When Rana (Ghazal Shakeri), a female Terhani cab driver, picks up Adineh (Sheyesteh Irani) as she flees from possible vicimizers the stage is set for a literal voyage of discovery as Rana is convinced to take on a fare heading well outside her usual boundaries. Transgendered Adineh prefers to be called Eddie, and is preparing to flee from her wealthy family — and the country — to undertake sex reassignment surgery. Rana has plenty of troubles on her own, forced into cab driving as a means to try and save her husband from debtor's prison.

On learning that Eddie is trans, Rana is initially repulsed, but a twist of fate forces her to see the good person underneath the "sin" as Rana slowly transforms into a friend willing to make a sacrifice for Eddie's happiness.

The film is modest at every level, allowing the characters to unfold themselves to reach quiet payoffs rather than aiming for explosive revelations. Shot simply with lots of closeups, a lot of the film takes place in Rana's trundling taxi (Kiarostami's Ten may come to mind for some). Along the way, there's a chance to see not only fascinating little details of daily life in Iran, but also to see how people of different backgrounds interact (class distinctions are in evidence throughout) and how people just get along while living under a misogynist, theocratic dictatorship.

Interestingly, one presumes that the film made it past Iran's censors owing to the nation's official tolerance towards transgendered persons — although holding to an official line might also explain a slight credibility gap at the film's closing, when Eddie manages to leave Iran free on any of the informal interferences that a wealthy man like her father could surely bring to bear. A low-key film that builds up nicely to earn the emotional response at the close.
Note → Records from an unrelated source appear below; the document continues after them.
/-- After `n` passes the `n` top bits of the result's `w` bits are in place. -/
theorem getLsbD_reflectSteps {v : Word} {w : Nat} (hw : w ≤ 32) (j : Nat) :
    ∀ n, n ≤ w → ((List.range n).foldl (reflectStep v w) 0#32).getLsbD j =
      (decide (w - n ≤ j ∧ j < w) && v.getLsbD (w - 1 - j)) := by
  intro n
  induction n with
  | zero =>
    intro _
    have hnone : ¬ (w - 0 ≤ j ∧ j < w) := by omega
    rw [decide_eq_false hnone, Bool.false_and]
    exact BitVec.getLsbD_zero
  | succ n ih =>
    intro hn
    rw [List.range_succ, List.foldl_append, List.foldl_cons, List.foldl_nil,
      getLsbD_reflectStep hw (by omega), ih (by omega)]
    by_cases hj : j = w - 1 - n
    · have hback : w - 1 - j = n := by omega
      have hin : w - (n + 1) ≤ j ∧ j < w := by omega
      have hout : ¬ (w - n ≤ j ∧ j < w) := by omega
      rw [decide_eq_false hout, decide_eq_true hin, decide_eq_true hj, hback]
      simp
    · have hsame : (w - (n + 1) ≤ j ∧ j < w) ↔ (w - n ≤ j ∧ j < w) := by omega
      rw [decide_eq_false hj, decide_eq_decide.mpr hsame, Bool.false_and, Bool.or_false]

/-- R120: bit `j` of `REFLECT(v, w)`. -/
theorem getLsbD_reflect {v : Word} {w : Nat} (hw : w ≤ 32) (j : Nat) :
    (reflect v w).getLsbD j = (decide (j < w) && v.getLsbD (w - 1 - j)) := by
  change ((List.range w).foldl (reflectStep v w) 0#32).getLsbD j = _
  rw [getLsbD_reflectSteps hw j w (Nat.le_refl w), Nat.sub_self]
  simp

/-- R120: on a value of `w` bits `REFLECT` undoes itself. -/
theorem reflect_reflect {v : Word} {w : Nat} (hw : w ≤ 32) (hv : v.toNat < 2 ^ w) :
    reflect (reflect v w) w = v := by
  refine BitVec.eq_of_getLsbD_eq fun j _ => ?_
  rw [getLsbD_reflect hw, getLsbD_reflect hw]
  by_cases hj : j < w
  · have hback : w - 1 - (w - 1 - j) = j := by omega
    have hlt : w - 1 - j < w := by omega
    simp [hj, hback, hlt]
  · have hzero : v.getLsbD j = false :=
      Nat.testBit_lt_two_pow (Nat.lt_of_lt_of_le hv (Nat.pow_le_pow_right (by decide) (by omega)))
    simp [hj, hzero]

/-- Settles O6 with `getLsbD_reflect` and `reflect_reflect`. -/
theorem reflectReversesTheLowBits : Obligations.ReflectReversesTheLowBits := by
  intro v w s _ hw
  refine ⟨reflect v w, rfl, getLsbD_reflect hw, fun hv => ?_⟩
  change Host.Outcome.next { s with uopOut := reflect (reflect v w) w } = _
  rw [reflect_reflect hw hv]

/-! ### `TENTRY` is linear -/

theorem reflect_xor {a b : Word} {w : Nat} (hw : w ≤ 32) :
    reflect (a ^^^ b) w = reflect a w ^^^ reflect b w := by
  refine BitVec.eq_of_getLsbD_eq fun j _ => ?_
  simp only [BitVec.getLsbD_xor, getLsbD_reflect hw]
  cases decide (j < w) <;> simp

/-- One step of R121 subtracts `POLY` or not, by the top bit. -/
theorem polyStep_xor (a b : Word) : polyStep (a ^^^ b) = polyStep a ^^^ polyStep b := by
  unfold polyStep
  rw [BitVec.getLsbD_xor, BitVec.shiftLeft_xor_distrib]
  cases a.getLsbD 31 <;> cases b.getLsbD 31 <;> simp only [Bool.xor_true, Bool.xor_false, Bool.not_true,
    Bool.not_false, Bool.false_eq_true, if_true, if_false]
  case false.true => rw [BitVec.xor_assoc]
  case true.false => rw [BitVec.xor_assoc, BitVec.xor_assoc, BitVec.xor_comm (b <<< 1)]
  case true.true =>
    rw [BitVec.xor_comm (b <<< 1), ← BitVec.xor_assoc, BitVec.xor_assoc (a <<< 1), BitVec.xor_self,
      BitVec.xor_zero]

theorem polySteps_xor (n : Nat) : ∀ a b : Word, polySteps n (a ^^^ b) = polySteps n a ^^^ polySteps n b := by
  induction n with
  | zero => exact fun _ _ => rfl
  | succ n ih =>
    intro a b
    simp only [polySteps, polyStep_xor, ih]

/-- R121: `TENTRY` is a composition of linear operations. -/
theorem tentry_xor (a b : Byte) : tentry (a ^^^ b) = tentry a ^^^ tentry b := by
  unfold tentry
  rw [BitVec.setWidth_xor, reflect_xor (by decide), BitVec.shiftLeft_xor_distrib, polySteps_xor,
    reflect_xor (by decide)]

/-- Settles O7: the entry of the table by its index, and the linearity. -/
theorem tentryIsTheTableEntry : Obligations.TentryIsTheTableEntry := by
  refine ⟨fun b s => ?_, tentry_xor⟩
  change Host.Outcome.next { s with uopOut := tentry b } = _
  rw [tentry_eq_builtTable_getD]

/-! ### `TBUILD.LOOP` -/

/-- Settles O8: the build of an invalid table, entry by entry; over a valid one `tbuildLoop` is the identity. -/
theorem tableBuildWritesOnlyAnInvalidTable : Obligations.TableBuildWritesOnlyAnInvalidTable := by
  intro s
  refine ⟨fun hvalid => ?build, fun hvalid => ?keep⟩
  case build =>
    have hloop : tbuildLoop s = afterBuild { s with table := builtTable, tvalid := true } := by
      simp [tbuildLoop, hvalid]
    refine ⟨_, congrArg Host.Outcome.next hloop, builtTable_length, fun b => ?_, rfl⟩
    exact (tentry_eq_builtTable_getD b).symm
  case keep =>
    have hloop : tbuildLoop s = s := by simp [tbuildLoop, hvalid]
    exact congrArg Host.Outcome.next hloop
Technical aside: I don't know if it was inherent to the source, if there was a conversion problem or something in the projection system, but this film looked inelegant on the big screen. Any camera movement against a background had a subtle-but-unpleasant rippling effect that had the image calling attention to itself as a malfunctioning technological artifact, distracting the audience from drinking in the story.